Starting at the line with "a f).nextId = s.nextId := rfl" and going on through the line with "(s.space a)) := rfl", reproduce each line in the records below exactly and nothing more.
**** Records shown ****
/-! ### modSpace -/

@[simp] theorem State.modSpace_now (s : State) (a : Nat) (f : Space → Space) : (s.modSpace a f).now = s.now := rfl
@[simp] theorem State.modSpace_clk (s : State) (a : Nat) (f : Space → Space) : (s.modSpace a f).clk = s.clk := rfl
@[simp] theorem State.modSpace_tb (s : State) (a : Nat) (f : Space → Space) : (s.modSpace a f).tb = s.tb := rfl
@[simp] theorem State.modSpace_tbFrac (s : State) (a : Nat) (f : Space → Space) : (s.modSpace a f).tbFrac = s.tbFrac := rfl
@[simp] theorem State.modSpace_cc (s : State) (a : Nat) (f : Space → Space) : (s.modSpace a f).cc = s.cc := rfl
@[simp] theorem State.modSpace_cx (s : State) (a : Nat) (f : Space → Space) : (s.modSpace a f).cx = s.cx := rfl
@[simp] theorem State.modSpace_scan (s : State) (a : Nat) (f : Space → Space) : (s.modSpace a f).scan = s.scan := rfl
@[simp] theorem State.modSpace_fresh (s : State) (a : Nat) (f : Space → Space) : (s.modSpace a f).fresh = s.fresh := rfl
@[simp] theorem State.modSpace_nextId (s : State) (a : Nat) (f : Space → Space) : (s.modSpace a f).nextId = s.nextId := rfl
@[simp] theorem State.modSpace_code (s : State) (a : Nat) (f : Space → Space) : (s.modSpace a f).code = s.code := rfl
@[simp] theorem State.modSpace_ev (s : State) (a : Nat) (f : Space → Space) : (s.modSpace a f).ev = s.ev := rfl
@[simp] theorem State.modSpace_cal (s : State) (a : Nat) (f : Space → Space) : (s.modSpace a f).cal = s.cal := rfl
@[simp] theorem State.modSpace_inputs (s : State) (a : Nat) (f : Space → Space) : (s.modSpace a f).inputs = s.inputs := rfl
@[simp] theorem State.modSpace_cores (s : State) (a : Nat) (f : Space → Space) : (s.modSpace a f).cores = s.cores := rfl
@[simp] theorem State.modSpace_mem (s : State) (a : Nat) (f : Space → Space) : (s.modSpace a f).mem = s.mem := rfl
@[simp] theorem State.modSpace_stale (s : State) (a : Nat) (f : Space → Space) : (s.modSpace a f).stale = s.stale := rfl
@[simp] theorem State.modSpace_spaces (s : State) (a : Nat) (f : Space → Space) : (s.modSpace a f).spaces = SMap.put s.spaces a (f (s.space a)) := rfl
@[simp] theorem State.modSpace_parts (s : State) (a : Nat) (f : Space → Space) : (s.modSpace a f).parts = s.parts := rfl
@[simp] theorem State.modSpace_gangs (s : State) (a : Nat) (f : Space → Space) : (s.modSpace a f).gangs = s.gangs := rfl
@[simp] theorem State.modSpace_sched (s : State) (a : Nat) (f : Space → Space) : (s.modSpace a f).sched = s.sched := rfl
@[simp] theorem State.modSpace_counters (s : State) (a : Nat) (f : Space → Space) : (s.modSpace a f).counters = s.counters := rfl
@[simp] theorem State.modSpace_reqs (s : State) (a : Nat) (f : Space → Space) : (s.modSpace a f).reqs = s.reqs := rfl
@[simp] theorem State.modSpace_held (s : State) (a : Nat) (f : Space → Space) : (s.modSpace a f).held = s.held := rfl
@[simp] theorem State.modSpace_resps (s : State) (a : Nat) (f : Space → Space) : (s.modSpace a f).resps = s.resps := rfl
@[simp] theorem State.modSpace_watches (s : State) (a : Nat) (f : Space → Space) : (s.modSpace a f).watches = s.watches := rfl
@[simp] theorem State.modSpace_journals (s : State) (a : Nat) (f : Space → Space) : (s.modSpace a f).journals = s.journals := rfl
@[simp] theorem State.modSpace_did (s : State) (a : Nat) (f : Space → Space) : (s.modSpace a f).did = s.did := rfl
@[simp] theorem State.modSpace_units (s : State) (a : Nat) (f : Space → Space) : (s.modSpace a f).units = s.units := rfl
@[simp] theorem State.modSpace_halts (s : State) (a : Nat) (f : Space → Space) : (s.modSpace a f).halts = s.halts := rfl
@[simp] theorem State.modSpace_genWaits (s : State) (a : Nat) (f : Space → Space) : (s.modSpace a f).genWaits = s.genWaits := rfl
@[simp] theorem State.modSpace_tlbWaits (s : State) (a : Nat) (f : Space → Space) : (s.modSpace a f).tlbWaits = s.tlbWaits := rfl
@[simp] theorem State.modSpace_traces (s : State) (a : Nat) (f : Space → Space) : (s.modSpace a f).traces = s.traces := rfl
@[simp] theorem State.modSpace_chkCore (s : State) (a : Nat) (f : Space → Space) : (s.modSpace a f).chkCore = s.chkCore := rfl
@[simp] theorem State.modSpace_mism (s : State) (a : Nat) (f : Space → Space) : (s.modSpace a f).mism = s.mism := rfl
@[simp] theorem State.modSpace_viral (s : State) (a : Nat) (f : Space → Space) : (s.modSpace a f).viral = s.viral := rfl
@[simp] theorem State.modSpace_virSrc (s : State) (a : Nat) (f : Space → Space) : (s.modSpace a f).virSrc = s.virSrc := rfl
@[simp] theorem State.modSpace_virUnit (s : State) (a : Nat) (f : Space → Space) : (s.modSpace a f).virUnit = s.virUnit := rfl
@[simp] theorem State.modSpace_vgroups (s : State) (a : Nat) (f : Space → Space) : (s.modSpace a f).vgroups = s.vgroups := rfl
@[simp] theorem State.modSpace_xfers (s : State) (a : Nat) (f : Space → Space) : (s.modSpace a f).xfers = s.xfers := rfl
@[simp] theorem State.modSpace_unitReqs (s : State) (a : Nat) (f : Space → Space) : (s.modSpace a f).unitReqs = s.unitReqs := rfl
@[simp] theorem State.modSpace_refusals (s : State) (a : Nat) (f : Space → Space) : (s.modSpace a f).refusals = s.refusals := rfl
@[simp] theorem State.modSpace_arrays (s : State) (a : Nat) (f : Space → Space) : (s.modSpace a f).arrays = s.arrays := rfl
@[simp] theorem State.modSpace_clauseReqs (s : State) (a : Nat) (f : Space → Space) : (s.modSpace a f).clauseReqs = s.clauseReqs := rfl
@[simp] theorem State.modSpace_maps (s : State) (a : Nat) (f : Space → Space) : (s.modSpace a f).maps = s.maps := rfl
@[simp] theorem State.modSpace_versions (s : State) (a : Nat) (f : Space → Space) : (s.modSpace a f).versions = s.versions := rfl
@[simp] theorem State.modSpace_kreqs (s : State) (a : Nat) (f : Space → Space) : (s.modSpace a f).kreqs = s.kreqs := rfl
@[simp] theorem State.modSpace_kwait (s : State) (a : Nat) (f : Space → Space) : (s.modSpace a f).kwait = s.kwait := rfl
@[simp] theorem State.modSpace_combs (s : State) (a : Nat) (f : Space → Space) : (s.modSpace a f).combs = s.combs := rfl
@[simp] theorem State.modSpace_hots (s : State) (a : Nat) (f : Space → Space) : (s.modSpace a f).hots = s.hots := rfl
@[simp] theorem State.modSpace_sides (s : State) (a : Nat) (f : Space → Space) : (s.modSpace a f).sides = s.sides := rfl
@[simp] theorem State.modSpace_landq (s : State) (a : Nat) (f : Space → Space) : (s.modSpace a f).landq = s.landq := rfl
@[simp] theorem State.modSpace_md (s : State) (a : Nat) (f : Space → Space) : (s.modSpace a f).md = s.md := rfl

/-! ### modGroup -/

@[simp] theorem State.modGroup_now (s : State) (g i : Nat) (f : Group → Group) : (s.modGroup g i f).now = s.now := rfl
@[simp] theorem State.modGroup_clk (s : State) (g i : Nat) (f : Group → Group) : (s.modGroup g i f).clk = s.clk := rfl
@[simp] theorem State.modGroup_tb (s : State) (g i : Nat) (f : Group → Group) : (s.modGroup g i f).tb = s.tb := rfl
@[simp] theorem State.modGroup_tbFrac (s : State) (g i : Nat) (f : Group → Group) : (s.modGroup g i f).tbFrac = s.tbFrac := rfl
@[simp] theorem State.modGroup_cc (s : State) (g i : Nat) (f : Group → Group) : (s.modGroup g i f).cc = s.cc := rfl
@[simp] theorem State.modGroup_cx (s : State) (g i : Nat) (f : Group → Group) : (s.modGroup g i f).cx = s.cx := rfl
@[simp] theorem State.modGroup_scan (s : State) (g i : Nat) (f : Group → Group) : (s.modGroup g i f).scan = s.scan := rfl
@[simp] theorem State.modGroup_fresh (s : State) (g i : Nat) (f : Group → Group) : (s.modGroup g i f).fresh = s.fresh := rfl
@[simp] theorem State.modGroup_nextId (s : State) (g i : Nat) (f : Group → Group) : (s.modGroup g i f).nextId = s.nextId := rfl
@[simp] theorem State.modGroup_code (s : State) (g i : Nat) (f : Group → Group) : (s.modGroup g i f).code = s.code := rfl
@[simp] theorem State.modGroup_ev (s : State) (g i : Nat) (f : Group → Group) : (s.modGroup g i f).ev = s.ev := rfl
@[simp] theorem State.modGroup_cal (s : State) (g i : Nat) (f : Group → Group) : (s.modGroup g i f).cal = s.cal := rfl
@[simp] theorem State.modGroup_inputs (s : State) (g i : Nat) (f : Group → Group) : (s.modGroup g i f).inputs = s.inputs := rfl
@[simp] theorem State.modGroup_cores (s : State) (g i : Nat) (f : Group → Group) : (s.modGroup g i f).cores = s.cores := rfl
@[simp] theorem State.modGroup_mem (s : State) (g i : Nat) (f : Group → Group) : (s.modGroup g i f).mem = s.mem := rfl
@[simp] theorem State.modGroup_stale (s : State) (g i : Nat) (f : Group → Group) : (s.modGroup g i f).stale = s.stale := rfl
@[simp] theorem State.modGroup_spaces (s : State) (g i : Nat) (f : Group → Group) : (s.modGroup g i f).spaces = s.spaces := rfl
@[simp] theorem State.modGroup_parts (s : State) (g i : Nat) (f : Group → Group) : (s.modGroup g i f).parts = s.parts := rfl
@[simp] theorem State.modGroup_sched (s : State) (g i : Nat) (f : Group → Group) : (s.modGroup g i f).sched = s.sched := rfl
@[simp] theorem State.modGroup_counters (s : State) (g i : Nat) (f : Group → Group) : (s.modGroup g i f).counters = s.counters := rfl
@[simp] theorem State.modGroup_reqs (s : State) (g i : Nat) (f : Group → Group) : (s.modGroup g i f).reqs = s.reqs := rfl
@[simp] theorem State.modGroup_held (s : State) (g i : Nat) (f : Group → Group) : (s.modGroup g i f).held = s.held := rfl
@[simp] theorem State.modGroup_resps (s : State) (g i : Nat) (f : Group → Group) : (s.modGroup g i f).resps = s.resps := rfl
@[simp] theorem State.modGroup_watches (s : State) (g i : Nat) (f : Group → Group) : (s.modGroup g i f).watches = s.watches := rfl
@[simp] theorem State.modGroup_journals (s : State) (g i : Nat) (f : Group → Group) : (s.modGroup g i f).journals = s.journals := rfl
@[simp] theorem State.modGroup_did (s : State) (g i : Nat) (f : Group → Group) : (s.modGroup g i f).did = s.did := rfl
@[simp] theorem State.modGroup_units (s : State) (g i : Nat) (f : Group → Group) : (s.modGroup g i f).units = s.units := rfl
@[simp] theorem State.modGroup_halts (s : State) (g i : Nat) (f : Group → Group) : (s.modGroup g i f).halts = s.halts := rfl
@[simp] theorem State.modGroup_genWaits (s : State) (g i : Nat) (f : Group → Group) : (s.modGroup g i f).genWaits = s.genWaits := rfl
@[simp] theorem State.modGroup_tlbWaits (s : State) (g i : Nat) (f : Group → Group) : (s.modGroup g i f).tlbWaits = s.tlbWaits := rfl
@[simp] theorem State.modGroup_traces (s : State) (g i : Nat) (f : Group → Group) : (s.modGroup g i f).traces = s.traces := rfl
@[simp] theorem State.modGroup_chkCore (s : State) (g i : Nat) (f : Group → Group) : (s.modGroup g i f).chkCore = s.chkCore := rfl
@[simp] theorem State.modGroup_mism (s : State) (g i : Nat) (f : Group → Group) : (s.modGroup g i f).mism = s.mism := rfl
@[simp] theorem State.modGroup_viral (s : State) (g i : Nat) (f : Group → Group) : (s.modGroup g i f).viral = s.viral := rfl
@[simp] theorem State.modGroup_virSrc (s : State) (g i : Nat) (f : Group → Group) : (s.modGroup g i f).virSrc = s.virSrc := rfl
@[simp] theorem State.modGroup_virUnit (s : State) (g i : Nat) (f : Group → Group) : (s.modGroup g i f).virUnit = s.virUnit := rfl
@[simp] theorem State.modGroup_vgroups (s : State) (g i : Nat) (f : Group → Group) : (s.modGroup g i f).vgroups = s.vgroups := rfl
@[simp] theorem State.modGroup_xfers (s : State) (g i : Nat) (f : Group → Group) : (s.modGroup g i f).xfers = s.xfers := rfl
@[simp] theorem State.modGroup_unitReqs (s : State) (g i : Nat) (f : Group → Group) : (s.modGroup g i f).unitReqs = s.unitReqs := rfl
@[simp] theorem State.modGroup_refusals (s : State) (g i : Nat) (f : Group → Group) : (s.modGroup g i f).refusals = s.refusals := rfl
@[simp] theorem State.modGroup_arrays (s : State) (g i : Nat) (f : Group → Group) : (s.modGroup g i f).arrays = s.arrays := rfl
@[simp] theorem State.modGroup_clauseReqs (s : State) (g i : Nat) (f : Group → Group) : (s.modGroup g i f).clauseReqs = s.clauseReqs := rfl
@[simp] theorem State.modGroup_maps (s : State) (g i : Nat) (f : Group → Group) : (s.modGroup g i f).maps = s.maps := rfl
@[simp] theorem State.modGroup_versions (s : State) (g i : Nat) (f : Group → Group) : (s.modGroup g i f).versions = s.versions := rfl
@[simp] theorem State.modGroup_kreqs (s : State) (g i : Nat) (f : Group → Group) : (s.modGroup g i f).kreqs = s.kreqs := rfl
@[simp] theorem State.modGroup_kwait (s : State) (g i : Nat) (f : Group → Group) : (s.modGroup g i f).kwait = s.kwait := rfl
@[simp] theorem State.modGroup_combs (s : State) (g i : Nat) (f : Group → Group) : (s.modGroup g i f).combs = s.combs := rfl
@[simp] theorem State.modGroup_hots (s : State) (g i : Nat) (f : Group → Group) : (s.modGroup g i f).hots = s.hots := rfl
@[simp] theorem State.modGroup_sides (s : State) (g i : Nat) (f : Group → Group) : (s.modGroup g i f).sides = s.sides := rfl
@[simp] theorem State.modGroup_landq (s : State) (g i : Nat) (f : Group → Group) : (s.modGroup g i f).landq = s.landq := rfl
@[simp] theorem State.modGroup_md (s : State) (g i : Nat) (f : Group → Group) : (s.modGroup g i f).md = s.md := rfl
****
◆ **Exercise output**
@[simp] theorem State.modSpace_nextId (s : State) (a : Nat) (f : Space → Space) : (s.modSpace a f).nextId = s.nextId := rfl
@[simp] theorem State.modSpace_code (s : State) (a : Nat) (f : Space → Space) : (s.modSpace a f).code = s.code := rfl
@[simp] theorem State.modSpace_ev (s : State) (a : Nat) (f : Space → Space) : (s.modSpace a f).ev = s.ev := rfl
@[simp] theorem State.modSpace_cal (s : State) (a : Nat) (f : Space → Space) : (s.modSpace a f).cal = s.cal := rfl
@[simp] theorem State.modSpace_inputs (s : State) (a : Nat) (f : Space → Space) : (s.modSpace a f).inputs = s.inputs := rfl
@[simp] theorem State.modSpace_cores (s : State) (a : Nat) (f : Space → Space) : (s.modSpace a f).cores = s.cores := rfl
@[simp] theorem State.modSpace_mem (s : State) (a : Nat) (f : Space → Space) : (s.modSpace a f).mem = s.mem := rfl
@[simp] theorem State.modSpace_stale (s : State) (a : Nat) (f : Space → Space) : (s.modSpace a f).stale = s.stale := rfl
@[simp] theorem State.modSpace_spaces (s : State) (a : Nat) (f : Space → Space) : (s.modSpace a f).spaces = SMap.put s.spaces a (f (s.space a)) := rfl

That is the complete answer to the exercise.